Especially from the Republican side.
1) If you believe, as the Catholic church does and most conservatives do, that abortion is murder, then it is irrelevant whether a woman becomes pregnant through rape or through consensual sex. At the moment of conception, there is a human being with human rights attached to it. It really doesn’t matter if someone was raped. Making an exception for rape makes no sense, and in fact undermines the current right-wing anti-abortion position. For Republicans to proclaim that they are shocked, shocked by Akin shows that they lack the courage of their convictions.

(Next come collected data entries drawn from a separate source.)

-- ==== Sys2Proof/Machine/Apply.lean ====
section
/-! DEFINITION. The apply unit: recipes, tiles and vectors, the slot program, streams in memory, runs, stops and
completions (R145 to R181). -/

namespace Sys2Proof.Machine

/-! ### Slots (R168, R169) -/

/-- A field of a slot. -/
def sf (w : U64) (lo n : Nat) : Nat := w.toNat / 2 ^ lo % 2 ^ n

def isConv (w : U64) : Bool := sf w 63 1 = 1

/-- Conversion action: 0 LOAD, 1 STORE, 2 CVT. -/
def convAction (w : U64) : Nat := sf w 61 2

def isLoad (w : U64) : Bool := isConv w && convAction w = 0

def isStore (w : U64) : Bool := isConv w && convAction w = 1

def slotStream (w : U64) : Nat := sf w 58 3

/-- The operand code names a vector register or a scalar of the recipe (R168, R172). -/
def operandOk (scalars c : Nat) : Bool := decide (c < 32) || decide (64 ≤ c ∧ c - 64 < scalars)

/-- An arithmetic slot obeys R157, R168 and R172. -/
def arithOk (scalars : Nat) (w : U64) : Bool :=
  let op := sf w 60 3
  let c := sf w 25 7
  decide (op ≤ 6) && (if op = 3 then decide (sf w 56 3 ≤ 6) else sf w 56 3 = 0) && !(op = 2 && sf w 59 1 = 1) &&
    (if op = 3 then decide (1 ≤ sf w 46 3) && sf w 49 2 = 0 else true) &&
    operandOk scalars (sf w 39 7) && operandOk scalars (sf w 32 7) &&
    (if op = 2 then operandOk scalars c else if op = 4 then decide (c < 8) else c = 0) && sf w 0 25 = 0

/-- A conversion slot obeys R163, R169 and R172. -/
def convOk (scalars streams : Nat) (w : U64) : Bool :=
  let act := convAction w
  decide (act ≤ 2) && decide (slotStream w < streams) &&
    (if act = 2 then decide (sf w 54 4 ≤ 0xB) && operandOk scalars (sf w 39 7) else sf w 54 4 = 0 && sf w 39 7 = 0) &&
    decide (sf w 52 2 ≤ 1) && (act ≠ 0 || sf w 52 2 = 0) && sf w 0 39 = 0

def slotOk (scalars streams : Nat) (w : U64) : Bool := if isConv w then convOk scalars streams w else arithOk scalars w

/-- The slot sends its results to the reduction tree. -/
def isRed (w : U64) : Bool := !isConv w && sf w 51 1 = 1

/-! ### RECIPE_LOAD (R167, R170 to R172) -/

def recipeLayers (slots scalars streams : Nat) : Nat := roundUp 64 (64 + 8 * slots + 4 * scalars + 8 * streams)

def layerOf (bs : List Byte) : LayerEntry :=
  { position := BitVec.ofNat 16 (fldAt bs 0 2), elements := fldAt bs 4 4, elemBase := fldAt bs 8 8,
    bases := (List.range 8).map fun i => fldAt bs (16 + 8 * i) 8, redTileBase := fldAt bs 80 4 }

/-- The recipe an image describes. -/
def recipeOf (bs : List Byte) : Recipe :=
  let slots := fldAt bs 2 1
  let scalars := fldAt bs 3 1
  let streams := fldAt bs 4 1
  let table := recipeLayers slots scalars streams
  { id := fldAt bs 5 1
    length := table + 96 * fldAt bs 6 2
    slots := (List.range slots).map fun i => BitVec.ofNat 64 (fldAt bs (64 + 8 * i) 8)
    scalars := (List.range scalars).map fun i => BitVec.ofNat 32 (fldAt bs (64 + 8 * slots + 4 * i) 4)
    streams := (List.range streams).map fun i =>
      (fldAt bs (64 + 8 * slots + 4 * scalars + 8 * i) 1,
       BitVec.ofNat 16 (fldAt bs (66 + 8 * slots + 4 * scalars + 8 * i) 2))
    layers := (List.range (fldAt bs 6 2)).map fun i => layerOf ((bs.drop (table + 96 * i)).take 96) }

/-- Streams that a LOAD or STORE of the recipe moves (R172; log entry 44). -/
def usedStreams (slots : List U64) : List Nat :=
  ((slots.filter fun w => isConv w && decide (convAction w ≤ 1)).map slotStream).eraseDups

/-- Offset in its 96 B of the first field of a layer entry that breaks R171 or R172. -/
def layerFault (used : List Nat) (bs : List Byte) : Option Nat :=
  if fldAt bs 2 2 ≠ 0 then some 2
  else if fldAt bs 4 4 = 0 ∨ 2 ^ 28 < fldAt bs 4 4 then some 4
  else if fldAt bs 8 8 % 4096 ≠ 0 ∨ 2 ^ 48 ≤ fldAt bs 8 8 then some 8
  else match (List.range 8).find? fun i =>
      let b := fldAt bs (16 + 8 * i) 8
      if used.contains i then b = 0 || b % 16384 ≠ 0 else b ≠ 0 with
    | some i => some (16 + 8 * i)
    | none => if fldAt bs 84 12 ≠ 0 then some 84 else none

/-- Offset in the image of the first field that breaks R167 to R172; another recipe_id than the command's breaks its own
byte (DEDUCED, log entry 94). -/
def recipeFault (id : Nat) (bs : List Byte) : Option Nat :=
  let slots := fldAt bs 2 1
  let scalars := fldAt bs 3 1
  let streams := fldAt bs 4 1
  let base := 64 + 8 * slots + 4 * scalars
  let r := recipeOf bs
  if fldAt bs 0 2 ≠ 1 then some 0
  else if slots = 0 ∨ 64 < slots then some 2
  else if 64 < scalars then some 3
  else if streams = 0 ∨ 8 < streams then some 4
  else if fldAt bs 5 1 ≠ id then some 5
  else if fldAt bs 6 2 = 0 ∨ 2048 < fldAt bs 6 2 then some 6
  else if fldAt bs 8 56 ≠ 0 then some 8
  else match r.slots.findIdx? fun w => !slotOk scalars streams w with
    | some i => some (64 + 8 * i)
    | none =>
      match (r.slots.zipIdx.filter fun wi => isRed wi.1) with
      | _ :: wi :: _ => some (64 + 8 * wi.2)
      | _ =>
        match (List.range streams).find? fun i =>
            decide (0xC < fldAt bs (base + 8 * i) 1) || fldAt bs (base + 8 * i + 1) 1 ≠ 0 || fldAt bs (base + 8 * i + 4) 4 ≠ 0 with
        | some i => some (base + 8 * i)
        | none =>
          let table := recipeLayers slots scalars streams
          (List.range (fldAt bs 6 2)).findSome? fun i =>
            (layerFault (usedStreams r.slots) ((bs.drop (table + 96 * i)).take 96)).map fun o => table + 96 * i + o

def recipeLoad (mb : Fin 8) (t : TakenCmd) (s : State) : State :=
  match s.apply.run, s.job.plan with
  | some r, _ => busyWith s mb (some r.mailbox)
  | none, none => wrongState s mb
  | none, some p =>
    let id := fld t.cmd 8 1
    let a := fld t.cmd 16 8
    let len := fld t.cmd 24 4
    let bs := s.mem.bytes a (if len < 197504 then len else 197504)
    let others := s.apply.recipes.filter fun r => r.id ≠ id
    if 7 < id then badArg s mb 8
    else if a % 64 ≠ 0 ∨ ¬ inNear p a len then badArg s mb 16
    else if len < 64 ∨ 197504 < len then badArg s mb 24
    else match recipeFault id bs with
      | some o => badBlock s mb o
      | none =>
        let r := recipeOf bs
        if len < r.length then badArg s mb 24
        else if 262144 < (others.map Recipe.length).sum + r.length then resource s mb 0xFFFF
        else respondOk { s with apply.recipes := others ++ [r] } mb

/-- RECIPE_LOAD (R167 to R172). -/
def execRecipeLoad (src : CmdSrc) (s : State) : Out := mailboxRow 0x0B recipeLoad src s

/-! ### Streams in memory (R158, R159, R184) -/

def isMx (format : Nat) : Bool := (mxFmt format).isSome

/-- Bytes of the first `n` elements, scales apart. -/
def arrayBytes (format n : Nat) : Nat := (n * elemBits format + 7) / 8

/-- Elements that memory holds for `n` elements: rounded up to the format's blocks (R161, R163; log entry 47). -/
def heldElems (format n : Nat) : Nat :=
  if isMx format then roundUp 32 n else if format = blockFixed then roundUp 256 n else n

/-- Address of the scales, or of the exponents, of a stream of `e` elements: after the element array, whose MX blocks
are whole (R159, R163). -/
def scaleBase (format base e : Nat) : Nat :=
  if format = blockFixed then base + 2048 * ((e + 255) / 256)
  else base + roundUp 64 (arrayBytes format (heldElems format e))

/-- Bytes from a stream's base that `e` elements take. -/
def streamBytes (format e : Nat) : Nat :=
  if isMx format then scaleBase format 0 e + (e + 31) / 32
  else if format = blockFixed then 2050 * ((e + 255) / 256)
  else arrayBytes format e

/-- Element codes of `w` bits each from packed bytes (R159). -/
def unpack (w n : Nat) (bs : List Byte) : List Nat :=
  let v := leNat bs
  (List.range n).map fun i => v / 2 ^ (w * i) % 2 ^ w

/-- Packed bytes of element codes, whole bytes. -/
def packCodes (w : Nat) : List Nat → Nat
  | [] => 0
  | c :: t => c % 2 ^ w + 2 ^ w * packCodes w t

def pack (w : Nat) (cs : List Nat) : List Byte := leBytes ((w * cs.length + 7) / 8) (packCodes w cs)

/-- A stream of one tile as memory holds it: element codes, and scales or exponents. -/
structure TileStream where
  codes : List Nat
  scales : List Nat
deriving DecidableEq, Repr

def scaleSpan (format : Nat) : Nat := if format = blockFixed then 256 else 32

def scaleWidth (format : Nat) : Nat := if format = blockFixed then 2 else 1

def hasScales (format : Nat) : Bool := isMx format || format = blockFixed

def readTile (s : State) (format base e tile n : Nat) : TileStream :=
  let w := elemBits format
  let h := heldElems format n
  let bs := unitRead s (base + 4096 * tile * w / 8) (arrayBytes format h)
  let codes := (chunks (8 * w) bs).flatMap fun c => unpack w 64 c
  let k := if hasScales format then (n + scaleSpan format - 1) / scaleSpan format else 0
  let sw := scaleWidth format
  let sc := unitRead s (scaleBase format base e + 4096 / scaleSpan format * tile * sw) (k * sw)
  { codes := codes.take h, scales := (chunks sw sc).map leNat }

/-- The lane value a LOAD gives for an element of a tile (R158). -/
def loadVal (format : Nat) (t : TileStream) (i : Nat) : U32 :=
  let c := t.codes.getD i 0
  match mxFmt format with
  | some (f, _) => toBits (mxDecode f (BitVec.ofNat 8 (t.scales.getD (i / 32) 0)) c)
  | none =>
    if format = blockFixed then toBits (fixedVal (BitVec.ofNat 64 c) (BitVec.ofNat 16 (t.scales.getD (i / 256) 0)))
    else if format = 0xA then (BitVec.ofNat 8 c).signExtend 32
    else if format = 0xB ∨ format = 0 then BitVec.ofNat 32 c
    else toBits (codeVal format c)

/-! ### A vector (R146, R150 to R153, R155 to R166) -/

/-- The registers of a cluster within one vector, with what its STORE slots move and what its RED slot sends. -/
structure Lanes where
  regs : List (List U32)
  masks : List U64
  /-- (slot, lane values) of each STORE -/
  stores : List (Nat × List U32)
  red : List U32
deriving DecidableEq, Repr

/-- What a vector runs with: the recipe, its scalars, streams, seed, step, global index of lane 0, and the tail mask. -/
structure VecEnv where
  slots : List U64
  scalars : List U32
  streams : List (Nat × U16)
  tiles : List TileStream
  seed : U64
  step : U64
  /-- element of the tile in lane 0 -/
  first : Nat
  /-- its global index -/
  global : Nat
  tail : U64
deriving DecidableEq, Repr

/-- Undefined registers and masks at the start of a vector: free values (R150; log entry 16). -/
def freshLanes (ctr : Nat) : Lanes :=
  { regs := (List.range 32).map fun r => (List.range 64).map fun i => Config.freeLane (ctr + 64 * r + i)
    masks := (List.range 8).map fun k => maskOf 64 ((List.range 64).filter fun i =>
      (Config.freeLane (ctr + 2048 + 64 * k + i)).getLsbD 0)
    stores := [], red := [] }

/-- Free values a vector draws. -/
def lanesDrawn : Nat := 2560

/-- An operand: a register, or a scalar in every lane (R168). -/
def operand (env : VecEnv) (l : Lanes) (c : Nat) : List U32 :=
  if c < 32 then l.regs.getD c [] else List.replicate 64 (env.scalars.getD (c - 64) 0)

/-- FP32 result of an arithmetic slot in one lane (R155, R156). -/
def fpOp (op : Nat) (sel : Bool) (a b c : U32) : U32 :=
  let x := ofBits a
  let y := ofBits b
  toBits (match op with
    | 0 => fAdd x y
    | 1 => fMul x y
    | 2 => fAdd (fMul x y) (ofBits c)
    | 4 => if sel then x else y
    | 5 => fMin x y
    | _ => fMax x y)

/-- INT32 result of an arithmetic slot in one lane (R155, R157). -/
def intOp (op : Nat) (sel : Bool) (a b : U32) : U32 :=
  match op with
  | 0 => satI32 (a.toInt + b.toInt)
  | 1 => satI32 (a.toInt * b.toInt)
  | 4 => if sel then a else b
  | 5 => if b.toInt < a.toInt then b else a
  | _ => if a.toInt < b.toInt then b else a

/-- Lanes as a mask register. -/
def maskWhere (p : Nat → Bool) : U64 := maskOf 64 ((List.range 64).filter p)

/-- An arithmetic slot on one vector (R152, R155, R166). A RED slot that is a compare or an INT32 slot has no stated
FP32 result, so it sends free values (log entry 45). -/
def runArith (env : VecEnv) (l : Lanes) (w : U64) (free : Nat) : Lanes :=
  let op := sf w 60 3
  let isInt := sf w 59 1 = 1
  let act := if sf w 52 1 = 1 ∧ sf w 53 3 ≠ 0 then env.tail &&& l.masks.getD (sf w 53 3) 0 else env.tail
  let a := operand env l (sf w 39 7)
  let b := operand env l (sf w 32 7)
  if op = 3 then
    let k := sf w 46 3
    let old := l.masks.getD k 0
    let cmp (i : Nat) : Bool :=
      if isInt then iCmp (sf w 56 3) (a.getD i 0) (b.getD i 0) else fCmp (sf w 56 3) (ofBits (a.getD i 0)) (ofBits (b.getD i 0))
    let new := maskWhere fun i => if act.getLsbD i then cmp i else old.getLsbD i && env.tail.getLsbD i
    let red := if isRed w then 
        (List.range 64).map (fun i => if act.getLsbD i then Config.freeLane (free + i) else 0) else l.red
    { l with masks := l.masks.set k new, red := red }
  else
    let c := if op = 2 then operand env l (sf w 25 7) else []
    let selMask := if sf w 25 3 = 0 then env.tail else l.masks.getD (sf w 25 3) 0
    let d := sf w 46 5
    let old := l.regs.getD d []
    let res := (List.range 64).map fun i =>
      if isInt then intOp op (selMask.getLsbD i) (a.getD i 0) (b.getD i 0)
      else fpOp op (selMask.getLsbD i) (a.getD i 0) (b.getD i 0) (c.getD i 0)
    let new := (List.range 64).map fun i => if act.getLsbD i then res.getD i 0 else old.getD i 0
    let red := if isRed w then
        (List.range 64).map fun i => if act.getLsbD i then (if isInt then Config.freeLane (free + i) else res.getD i 0) else 0
      else l.red
    { l with regs := l.regs.set d new, red := red }

/-- The rounding of a slot in a lane; the element's global index is 48 bits wide (R164, R165). -/
def laneRnd (env : VecEnv) (w : U64) (slot i : Nat) : Rnd :=
  if sf w 52 2 = 1 then
    .sr (srDraw env.seed ((env.streams.getD (slotStream w) (0, 0)).2) ((env.global + i) % 2 ^ 48) env.step slot)
  else .rne

def laneSat (w : U64) : Bool := sf w 51 1 = 1

/-- A CVT slot on one vector (R152, R160 to R162, R169). -/
def runCvt (env : VecEnv) (l : Lanes) (w : U64) (slot : Nat) : Lanes :=
  let f := sf w 54 4
  let src := operand env l (sf w 39 7)
  let d := sf w 46 5
  let old := l.regs.getD d []
  let rnd := laneRnd env w slot
  let val (i : Nat) : FVal := if env.tail.getLsbD i then ofBits (src.getD i 0) else zeroVal
  let res : List U32 :=
    match mxFmt f with
    | some (g, emax) =>
      ((List.range 2).flatMap fun h =>
        let e := mxEncode g emax ((List.range 32).map fun i => (val (32 * h + i), rnd (32 * h + i)))
        e.2.map fun c => toBits (mxDecode g e.1 c))
    | none => (List.range 64).map fun i =>
      let x := src.getD i 0
      if f = 0 then toBits (intToF x.toInt)
      else if f = 0xB then BitVec.ofInt 32 (toIntSat (rnd i) (-2147483648) 2147483647 (ofBits x))
      else match scalarFmt f with
        | some g => toBits (decodeF g (encode g (rnd i) (laneSat w) (ofBits x)))
        | none => toBits (intToF (toIntSat (rnd i) (-128) 127 (ofBits x)))
  { l with regs := l.regs.set d ((List.range 64).map fun i =>
      if env.tail.getLsbD i then res.getD i 0 else old.getD i 0) }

2) Akin might have had a better argument if, in response to the reporter’s question, he responded something like this: “Look, rape is horrific crime. It’s a terrible tragedy for a woman if she is raped and then conceives. But that doesn’t excuse killing the child.” The only problem with that is that a reporter might have followed up: “well, then what do you expect that the government should do for the rape victim?” The answer for most Republicans would be, “nothing.” Stuff happens in life, and this is one of those things that happens. Deal with it. That’s essentially was the answer of the audience during the Republican debates when Wolf Blitzer asked what we should do with someone who doesn’t have health insurance and then gets in an accident or discovers that they have a terrible illness.
And that leads to the seam in modern Republican “thinking,” if it can be called that. If you think that the government has a responsibility to help the rape victim, why not the victims of other terrible accidents or illnesses? Why does the rape victim “deserve” help but the muscular dystrophy victim not deserve it?
So Akin tried to get out of the question, using the right-wing justification that as Mark points out has been there for a while in fever pits of Conservative America: if you get pregnant, then you must not have been raped. See? Everything works out okay! Everyone is totally and completely responsible for their own condition. There is no such thing as luck or the chains of circumstance. The safety net, as St. Paul Ryan explained, is really just a hammock.
Do Republicans actually believe this? I don’t know. But their leaders seem to. And they don’t want anyone to talk about situations when people’s lives are brutalized through no fault of their own. The more that anyone does do this, it shows how ridiculous official Republican ideology is.
No wonder they want Akin out of the race.